(Stored items)
== Segment start ==

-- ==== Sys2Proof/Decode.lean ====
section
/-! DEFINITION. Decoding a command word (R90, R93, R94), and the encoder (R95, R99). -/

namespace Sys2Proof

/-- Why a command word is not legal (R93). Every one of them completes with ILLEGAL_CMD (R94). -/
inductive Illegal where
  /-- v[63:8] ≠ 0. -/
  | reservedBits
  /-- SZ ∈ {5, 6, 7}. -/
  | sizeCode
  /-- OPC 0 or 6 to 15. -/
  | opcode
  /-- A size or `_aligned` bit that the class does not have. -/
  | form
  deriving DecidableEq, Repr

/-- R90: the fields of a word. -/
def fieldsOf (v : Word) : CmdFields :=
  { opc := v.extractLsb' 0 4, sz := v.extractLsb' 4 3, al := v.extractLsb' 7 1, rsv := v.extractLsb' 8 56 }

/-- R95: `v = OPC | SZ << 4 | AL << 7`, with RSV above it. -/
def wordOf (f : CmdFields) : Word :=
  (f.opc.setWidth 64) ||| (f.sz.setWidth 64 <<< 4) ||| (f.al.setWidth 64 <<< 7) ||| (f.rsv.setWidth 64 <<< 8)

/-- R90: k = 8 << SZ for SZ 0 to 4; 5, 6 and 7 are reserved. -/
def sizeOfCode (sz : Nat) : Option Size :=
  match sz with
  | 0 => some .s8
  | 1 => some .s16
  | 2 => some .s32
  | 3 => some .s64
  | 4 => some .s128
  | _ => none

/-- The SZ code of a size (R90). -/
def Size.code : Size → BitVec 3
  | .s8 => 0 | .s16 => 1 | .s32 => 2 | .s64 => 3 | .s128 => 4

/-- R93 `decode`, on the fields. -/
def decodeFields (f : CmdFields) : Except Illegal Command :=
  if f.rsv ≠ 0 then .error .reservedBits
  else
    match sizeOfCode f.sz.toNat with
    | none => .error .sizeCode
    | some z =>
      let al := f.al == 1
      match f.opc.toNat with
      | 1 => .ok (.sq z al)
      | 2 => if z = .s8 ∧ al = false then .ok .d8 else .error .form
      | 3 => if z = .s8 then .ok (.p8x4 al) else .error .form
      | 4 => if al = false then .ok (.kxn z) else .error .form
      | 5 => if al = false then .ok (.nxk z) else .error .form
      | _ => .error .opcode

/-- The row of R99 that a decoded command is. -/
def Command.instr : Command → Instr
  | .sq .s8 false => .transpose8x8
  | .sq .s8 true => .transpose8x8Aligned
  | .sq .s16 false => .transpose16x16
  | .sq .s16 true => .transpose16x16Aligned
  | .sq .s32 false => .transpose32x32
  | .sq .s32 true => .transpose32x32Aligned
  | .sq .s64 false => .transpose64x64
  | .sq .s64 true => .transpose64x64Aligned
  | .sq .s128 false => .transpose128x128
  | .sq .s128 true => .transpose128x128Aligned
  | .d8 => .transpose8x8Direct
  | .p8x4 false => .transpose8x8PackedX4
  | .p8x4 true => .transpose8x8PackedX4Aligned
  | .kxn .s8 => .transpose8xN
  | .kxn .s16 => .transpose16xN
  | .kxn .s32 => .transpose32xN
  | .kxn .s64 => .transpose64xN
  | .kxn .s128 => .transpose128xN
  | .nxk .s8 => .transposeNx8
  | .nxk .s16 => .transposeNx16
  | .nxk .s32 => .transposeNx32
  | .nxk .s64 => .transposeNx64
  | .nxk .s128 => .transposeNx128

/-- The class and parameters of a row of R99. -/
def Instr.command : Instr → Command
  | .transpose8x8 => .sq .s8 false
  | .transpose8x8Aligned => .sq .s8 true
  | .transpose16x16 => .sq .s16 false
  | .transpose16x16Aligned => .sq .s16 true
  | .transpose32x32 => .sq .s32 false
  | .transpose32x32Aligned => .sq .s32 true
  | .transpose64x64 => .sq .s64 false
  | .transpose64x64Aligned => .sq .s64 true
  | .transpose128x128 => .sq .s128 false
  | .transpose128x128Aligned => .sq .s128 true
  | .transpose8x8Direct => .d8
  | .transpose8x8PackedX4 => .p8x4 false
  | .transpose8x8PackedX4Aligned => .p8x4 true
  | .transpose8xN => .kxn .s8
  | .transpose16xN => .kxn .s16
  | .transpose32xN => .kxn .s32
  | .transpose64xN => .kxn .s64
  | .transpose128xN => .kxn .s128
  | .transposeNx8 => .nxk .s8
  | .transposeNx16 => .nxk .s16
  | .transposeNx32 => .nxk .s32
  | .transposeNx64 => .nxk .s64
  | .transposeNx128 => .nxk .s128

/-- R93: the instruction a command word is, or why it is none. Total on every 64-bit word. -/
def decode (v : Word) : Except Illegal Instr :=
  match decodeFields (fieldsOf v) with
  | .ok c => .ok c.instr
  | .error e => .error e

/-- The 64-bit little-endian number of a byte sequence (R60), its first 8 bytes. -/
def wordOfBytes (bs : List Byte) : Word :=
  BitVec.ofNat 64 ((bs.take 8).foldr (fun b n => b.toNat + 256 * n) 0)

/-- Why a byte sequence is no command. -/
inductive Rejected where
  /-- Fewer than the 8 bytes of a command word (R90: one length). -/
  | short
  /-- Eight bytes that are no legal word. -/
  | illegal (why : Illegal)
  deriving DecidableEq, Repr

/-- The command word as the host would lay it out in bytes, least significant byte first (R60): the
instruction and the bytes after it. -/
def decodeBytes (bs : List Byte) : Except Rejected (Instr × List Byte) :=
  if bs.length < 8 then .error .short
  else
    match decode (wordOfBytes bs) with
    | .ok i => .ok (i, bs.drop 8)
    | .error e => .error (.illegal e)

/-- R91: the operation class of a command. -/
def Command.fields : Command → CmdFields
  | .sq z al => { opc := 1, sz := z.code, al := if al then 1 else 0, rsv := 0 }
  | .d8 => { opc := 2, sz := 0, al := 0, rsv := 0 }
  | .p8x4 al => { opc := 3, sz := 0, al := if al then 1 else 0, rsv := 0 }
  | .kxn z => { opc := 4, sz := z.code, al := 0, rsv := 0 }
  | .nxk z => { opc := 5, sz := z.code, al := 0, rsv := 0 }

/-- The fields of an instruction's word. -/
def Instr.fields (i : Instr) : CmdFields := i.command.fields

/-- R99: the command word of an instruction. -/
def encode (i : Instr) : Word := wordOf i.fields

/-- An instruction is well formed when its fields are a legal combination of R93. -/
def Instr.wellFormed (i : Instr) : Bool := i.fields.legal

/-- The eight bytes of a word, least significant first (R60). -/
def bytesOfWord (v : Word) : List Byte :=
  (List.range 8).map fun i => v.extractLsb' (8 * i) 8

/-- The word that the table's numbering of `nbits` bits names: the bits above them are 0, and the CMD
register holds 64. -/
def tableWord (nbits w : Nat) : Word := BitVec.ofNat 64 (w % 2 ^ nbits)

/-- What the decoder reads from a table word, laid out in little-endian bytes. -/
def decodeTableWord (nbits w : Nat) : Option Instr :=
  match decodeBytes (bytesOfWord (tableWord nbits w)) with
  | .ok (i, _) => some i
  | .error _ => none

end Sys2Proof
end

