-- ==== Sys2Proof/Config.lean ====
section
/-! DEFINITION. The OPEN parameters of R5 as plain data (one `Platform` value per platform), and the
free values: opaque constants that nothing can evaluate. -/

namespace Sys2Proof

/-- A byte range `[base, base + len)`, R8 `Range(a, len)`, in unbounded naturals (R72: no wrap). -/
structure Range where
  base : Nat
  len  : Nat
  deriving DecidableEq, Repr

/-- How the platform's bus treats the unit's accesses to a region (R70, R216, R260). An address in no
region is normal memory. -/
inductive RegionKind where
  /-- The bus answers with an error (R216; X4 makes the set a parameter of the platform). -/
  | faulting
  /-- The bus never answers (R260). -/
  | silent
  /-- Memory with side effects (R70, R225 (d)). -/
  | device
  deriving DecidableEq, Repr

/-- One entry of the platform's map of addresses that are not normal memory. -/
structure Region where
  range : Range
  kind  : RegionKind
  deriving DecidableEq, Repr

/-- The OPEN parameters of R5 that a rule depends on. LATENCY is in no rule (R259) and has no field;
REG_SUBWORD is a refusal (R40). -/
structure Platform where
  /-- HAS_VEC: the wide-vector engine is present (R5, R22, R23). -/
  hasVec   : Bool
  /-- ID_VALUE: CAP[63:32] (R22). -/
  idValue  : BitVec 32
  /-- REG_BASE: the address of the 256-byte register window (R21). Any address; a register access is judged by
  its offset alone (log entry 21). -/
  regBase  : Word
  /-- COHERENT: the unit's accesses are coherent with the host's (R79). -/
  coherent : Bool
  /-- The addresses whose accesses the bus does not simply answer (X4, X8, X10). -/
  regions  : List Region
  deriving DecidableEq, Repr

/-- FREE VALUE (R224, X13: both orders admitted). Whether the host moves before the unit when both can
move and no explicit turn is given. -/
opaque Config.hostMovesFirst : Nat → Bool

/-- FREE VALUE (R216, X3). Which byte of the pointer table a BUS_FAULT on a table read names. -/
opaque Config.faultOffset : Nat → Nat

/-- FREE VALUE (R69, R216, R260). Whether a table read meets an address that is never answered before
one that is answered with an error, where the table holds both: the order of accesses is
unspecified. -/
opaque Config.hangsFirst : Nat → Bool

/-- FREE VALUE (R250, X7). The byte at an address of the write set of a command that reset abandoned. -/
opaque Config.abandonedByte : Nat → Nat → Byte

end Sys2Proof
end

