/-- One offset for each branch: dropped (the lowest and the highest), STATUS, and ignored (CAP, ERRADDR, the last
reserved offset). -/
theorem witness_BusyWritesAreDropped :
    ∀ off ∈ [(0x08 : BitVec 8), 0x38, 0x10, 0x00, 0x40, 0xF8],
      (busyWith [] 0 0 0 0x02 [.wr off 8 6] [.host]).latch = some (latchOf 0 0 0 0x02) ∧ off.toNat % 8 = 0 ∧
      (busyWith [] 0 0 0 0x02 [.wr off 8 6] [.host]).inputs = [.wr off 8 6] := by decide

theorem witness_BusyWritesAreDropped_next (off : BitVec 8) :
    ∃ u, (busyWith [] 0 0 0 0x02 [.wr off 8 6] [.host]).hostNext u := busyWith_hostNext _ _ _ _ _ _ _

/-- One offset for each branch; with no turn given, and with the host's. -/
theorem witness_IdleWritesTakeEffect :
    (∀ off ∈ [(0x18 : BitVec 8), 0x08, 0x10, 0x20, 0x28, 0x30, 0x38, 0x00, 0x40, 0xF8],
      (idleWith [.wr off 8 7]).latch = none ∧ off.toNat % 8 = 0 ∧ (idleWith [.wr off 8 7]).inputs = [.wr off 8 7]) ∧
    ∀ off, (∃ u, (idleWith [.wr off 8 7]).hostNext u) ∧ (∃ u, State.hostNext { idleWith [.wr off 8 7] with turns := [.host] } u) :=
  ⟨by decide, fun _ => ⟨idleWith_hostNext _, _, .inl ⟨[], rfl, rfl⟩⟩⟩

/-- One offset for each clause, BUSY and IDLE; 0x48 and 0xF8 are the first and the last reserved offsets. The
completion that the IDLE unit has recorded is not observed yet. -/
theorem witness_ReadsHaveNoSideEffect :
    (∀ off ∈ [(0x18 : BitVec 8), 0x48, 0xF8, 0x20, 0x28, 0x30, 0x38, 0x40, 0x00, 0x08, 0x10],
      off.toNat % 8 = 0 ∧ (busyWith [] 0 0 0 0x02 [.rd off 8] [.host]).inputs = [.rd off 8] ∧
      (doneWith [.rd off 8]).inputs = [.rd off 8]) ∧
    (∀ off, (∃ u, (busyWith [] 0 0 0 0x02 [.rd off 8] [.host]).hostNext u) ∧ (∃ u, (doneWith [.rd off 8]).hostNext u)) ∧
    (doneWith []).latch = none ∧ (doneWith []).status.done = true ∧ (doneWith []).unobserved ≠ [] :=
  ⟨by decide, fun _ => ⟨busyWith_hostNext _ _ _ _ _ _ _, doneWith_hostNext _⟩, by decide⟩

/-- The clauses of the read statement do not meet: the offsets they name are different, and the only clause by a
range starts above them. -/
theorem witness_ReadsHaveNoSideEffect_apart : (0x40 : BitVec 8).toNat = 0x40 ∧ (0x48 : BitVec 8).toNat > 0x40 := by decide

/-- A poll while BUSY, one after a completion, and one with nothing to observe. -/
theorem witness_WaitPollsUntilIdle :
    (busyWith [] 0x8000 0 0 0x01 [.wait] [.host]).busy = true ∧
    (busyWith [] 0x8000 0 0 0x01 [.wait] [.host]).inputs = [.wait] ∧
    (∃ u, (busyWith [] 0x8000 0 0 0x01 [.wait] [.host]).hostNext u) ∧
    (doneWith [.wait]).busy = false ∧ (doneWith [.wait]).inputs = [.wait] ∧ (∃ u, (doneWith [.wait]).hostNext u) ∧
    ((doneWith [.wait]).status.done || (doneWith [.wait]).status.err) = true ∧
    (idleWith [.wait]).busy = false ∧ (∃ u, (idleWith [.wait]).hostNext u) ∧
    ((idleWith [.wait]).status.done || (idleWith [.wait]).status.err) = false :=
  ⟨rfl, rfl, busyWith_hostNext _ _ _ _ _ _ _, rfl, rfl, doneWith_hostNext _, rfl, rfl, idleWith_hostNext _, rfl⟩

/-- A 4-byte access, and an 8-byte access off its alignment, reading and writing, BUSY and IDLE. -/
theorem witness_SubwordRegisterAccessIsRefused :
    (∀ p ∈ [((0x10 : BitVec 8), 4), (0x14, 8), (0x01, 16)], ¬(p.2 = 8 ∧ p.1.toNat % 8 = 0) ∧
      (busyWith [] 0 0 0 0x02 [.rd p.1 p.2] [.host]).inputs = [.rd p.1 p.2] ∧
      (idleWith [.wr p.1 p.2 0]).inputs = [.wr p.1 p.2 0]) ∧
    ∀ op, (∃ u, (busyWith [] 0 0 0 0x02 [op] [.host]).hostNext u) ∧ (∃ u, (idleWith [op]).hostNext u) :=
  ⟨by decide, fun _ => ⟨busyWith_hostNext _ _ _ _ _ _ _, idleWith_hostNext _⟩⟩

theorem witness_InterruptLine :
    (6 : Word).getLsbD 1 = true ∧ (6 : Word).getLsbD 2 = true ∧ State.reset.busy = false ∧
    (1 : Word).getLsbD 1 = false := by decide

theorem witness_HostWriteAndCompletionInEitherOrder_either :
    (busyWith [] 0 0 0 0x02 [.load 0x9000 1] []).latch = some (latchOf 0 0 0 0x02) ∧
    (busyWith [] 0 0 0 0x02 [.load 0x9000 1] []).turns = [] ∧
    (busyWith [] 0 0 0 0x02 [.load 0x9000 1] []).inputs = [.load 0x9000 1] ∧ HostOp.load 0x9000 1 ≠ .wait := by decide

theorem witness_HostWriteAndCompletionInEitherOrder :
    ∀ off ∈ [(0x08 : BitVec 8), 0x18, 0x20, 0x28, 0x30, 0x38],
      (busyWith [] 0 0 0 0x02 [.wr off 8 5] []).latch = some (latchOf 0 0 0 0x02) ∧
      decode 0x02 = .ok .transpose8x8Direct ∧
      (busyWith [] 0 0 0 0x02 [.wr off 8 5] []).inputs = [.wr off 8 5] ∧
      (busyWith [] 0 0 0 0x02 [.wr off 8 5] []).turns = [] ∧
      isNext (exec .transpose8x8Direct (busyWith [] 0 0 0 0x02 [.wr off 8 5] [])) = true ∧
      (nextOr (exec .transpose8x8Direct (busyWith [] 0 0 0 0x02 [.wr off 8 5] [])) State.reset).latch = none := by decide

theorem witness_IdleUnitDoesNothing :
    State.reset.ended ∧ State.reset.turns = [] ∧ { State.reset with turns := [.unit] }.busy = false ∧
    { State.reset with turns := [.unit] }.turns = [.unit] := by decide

== Segment end ==

What is wanted is every line from the first line of the entries through the line that contains "the fields. -/", given again exactly.

Answer to the problem:
-- ==== Sys2Proof/Decode.lean ====
section
/-! DEFINITION. Decoding a command word (R90, R93, R94), and the encoder (R95, R99). -/

namespace Sys2Proof

/-- Why a command word is not legal (R93). Every one of them completes with ILLEGAL_CMD (R94). -/
inductive Illegal where
  /-- v[63:8] ≠ 0. -/
  | reservedBits
  /-- SZ ∈ {5, 6, 7}. -/
  | sizeCode
  /-- OPC 0 or 6 to 15. -/
  | opcode
  /-- A size or `_aligned` bit that the class does not have. -/
  | form
  deriving DecidableEq, Repr

/-- R90: the fields of a word. -/
def fieldsOf (v : Word) : CmdFields :=
  { opc := v.extractLsb' 0 4, sz := v.extractLsb' 4 3, al := v.extractLsb' 7 1, rsv := v.extractLsb' 8 56 }

/-- R95: `v = OPC | SZ << 4 | AL << 7`, with RSV above it. -/
def wordOf (f : CmdFields) : Word :=
  (f.opc.setWidth 64) ||| (f.sz.setWidth 64 <<< 4) ||| (f.al.setWidth 64 <<< 7) ||| (f.rsv.setWidth 64 <<< 8)

/-- R90: k = 8 << SZ for SZ 0 to 4; 5, 6 and 7 are reserved. -/
def sizeOfCode (sz : Nat) : Option Size :=
  match sz with
  | 0 => some .s8
  | 1 => some .s16
  | 2 => some .s32
  | 3 => some .s64
  | 4 => some .s128
  | _ => none

/-- The SZ code of a size (R90). -/
def Size.code : Size → BitVec 3
  | .s8 => 0 | .s16 => 1 | .s32 => 2 | .s64 => 3 | .s128 => 4

/-- R93 `decode`, on the fields. -/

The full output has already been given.